PROBLEM TO WORK ON ->
Look below for the line holding "-- ==== Sys2Proof/Machine/LoadStore.lean" and the line holding "finishStore s .half rt off base". Repeat those two and everything between, exactly.

[DATA SHOWN]

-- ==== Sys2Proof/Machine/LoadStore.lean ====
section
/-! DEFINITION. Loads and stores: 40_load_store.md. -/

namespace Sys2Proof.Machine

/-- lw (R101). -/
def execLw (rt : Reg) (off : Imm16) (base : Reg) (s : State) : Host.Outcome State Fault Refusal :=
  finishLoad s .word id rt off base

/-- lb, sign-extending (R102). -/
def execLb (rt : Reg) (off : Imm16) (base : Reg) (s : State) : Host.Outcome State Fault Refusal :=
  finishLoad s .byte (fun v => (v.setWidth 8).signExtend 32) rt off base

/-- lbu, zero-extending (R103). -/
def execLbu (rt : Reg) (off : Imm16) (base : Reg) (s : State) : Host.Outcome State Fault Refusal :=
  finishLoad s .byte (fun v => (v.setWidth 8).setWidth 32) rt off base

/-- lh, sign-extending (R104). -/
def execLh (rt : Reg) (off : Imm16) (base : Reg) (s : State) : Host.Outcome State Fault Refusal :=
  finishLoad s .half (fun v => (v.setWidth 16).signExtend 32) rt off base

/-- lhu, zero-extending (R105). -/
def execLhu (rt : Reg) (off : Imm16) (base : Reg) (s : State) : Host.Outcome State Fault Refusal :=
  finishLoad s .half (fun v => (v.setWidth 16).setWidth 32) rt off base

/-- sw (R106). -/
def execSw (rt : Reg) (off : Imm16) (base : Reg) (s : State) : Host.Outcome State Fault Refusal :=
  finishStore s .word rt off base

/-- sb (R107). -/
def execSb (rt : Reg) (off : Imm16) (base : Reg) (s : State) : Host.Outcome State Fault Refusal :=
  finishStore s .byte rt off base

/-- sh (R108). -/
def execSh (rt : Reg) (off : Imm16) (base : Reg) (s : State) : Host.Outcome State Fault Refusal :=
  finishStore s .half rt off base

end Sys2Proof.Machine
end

[/DATA SHOWN]
[DATA SHOWN]

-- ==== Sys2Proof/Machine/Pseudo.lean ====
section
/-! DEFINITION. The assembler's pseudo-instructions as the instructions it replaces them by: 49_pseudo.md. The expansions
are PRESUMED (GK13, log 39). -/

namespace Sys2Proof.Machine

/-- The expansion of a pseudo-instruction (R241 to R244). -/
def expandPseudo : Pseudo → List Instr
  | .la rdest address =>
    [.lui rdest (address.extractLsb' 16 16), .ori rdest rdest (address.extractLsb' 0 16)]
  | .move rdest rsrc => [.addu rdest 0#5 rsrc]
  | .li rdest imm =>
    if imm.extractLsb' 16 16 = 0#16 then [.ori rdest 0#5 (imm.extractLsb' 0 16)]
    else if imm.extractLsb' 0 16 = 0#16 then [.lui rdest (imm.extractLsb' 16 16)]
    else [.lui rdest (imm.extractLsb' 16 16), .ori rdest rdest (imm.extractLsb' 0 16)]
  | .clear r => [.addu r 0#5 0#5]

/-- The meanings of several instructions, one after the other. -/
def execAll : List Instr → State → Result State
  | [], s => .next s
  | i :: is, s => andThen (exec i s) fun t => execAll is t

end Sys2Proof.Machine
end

[/DATA SHOWN]

ANSWER TO THIS TASK ->
-- ==== Sys2Proof/Machine/LoadStore.lean ====
section
/-! DEFINITION. Loads and stores: 40_load_store.md. -/

namespace Sys2Proof.Machine

/-- lw (R101). -/
def execLw (rt : Reg) (off : Imm16) (base : Reg) (s : State) : Host.Outcome State Fault Refusal :=
  finishLoad s .word id rt off base

/-- lb, sign-extending (R102). -/
def execLb (rt : Reg) (off : Imm16) (base : Reg) (s : State) : Host.Outcome State Fault Refusal :=
  finishLoad s .byte (fun v => (v.setWidth 8).signExtend 32) rt off base

/-- lbu, zero-extending (R103). -/
def execLbu (rt : Reg) (off : Imm16) (base : Reg) (s : State) : Host.Outcome State Fault Refusal :=
  finishLoad s .byte (fun v => (v.setWidth 8).setWidth 32) rt off base

/-- lh, sign-extending (R104). -/
def execLh (rt : Reg) (off : Imm16) (base : Reg) (s : State) : Host.Outcome State Fault Refusal :=
  finishLoad s .half (fun v => (v.setWidth 16).signExtend 32) rt off base

/-- lhu, zero-extending (R105). -/
def execLhu (rt : Reg) (off : Imm16) (base : Reg) (s : State) : Host.Outcome State Fault Refusal :=
  finishLoad s .half (fun v => (v.setWidth 16).setWidth 32) rt off base

/-- sw (R106). -/
def execSw (rt : Reg) (off : Imm16) (base : Reg) (s : State) : Host.Outcome State Fault Refusal :=
  finishStore s .word rt off base

/-- sb (R107). -/
def execSb (rt : Reg) (off : Imm16) (base : Reg) (s : State) : Host.Outcome State Fault Refusal :=
  finishStore s .byte rt off base

/-- sh (R108). -/
def execSh (rt : Reg) (off : Imm16) (base : Reg) (s : State) : Host.Outcome State Fault Refusal :=
  finishStore s .half rt off base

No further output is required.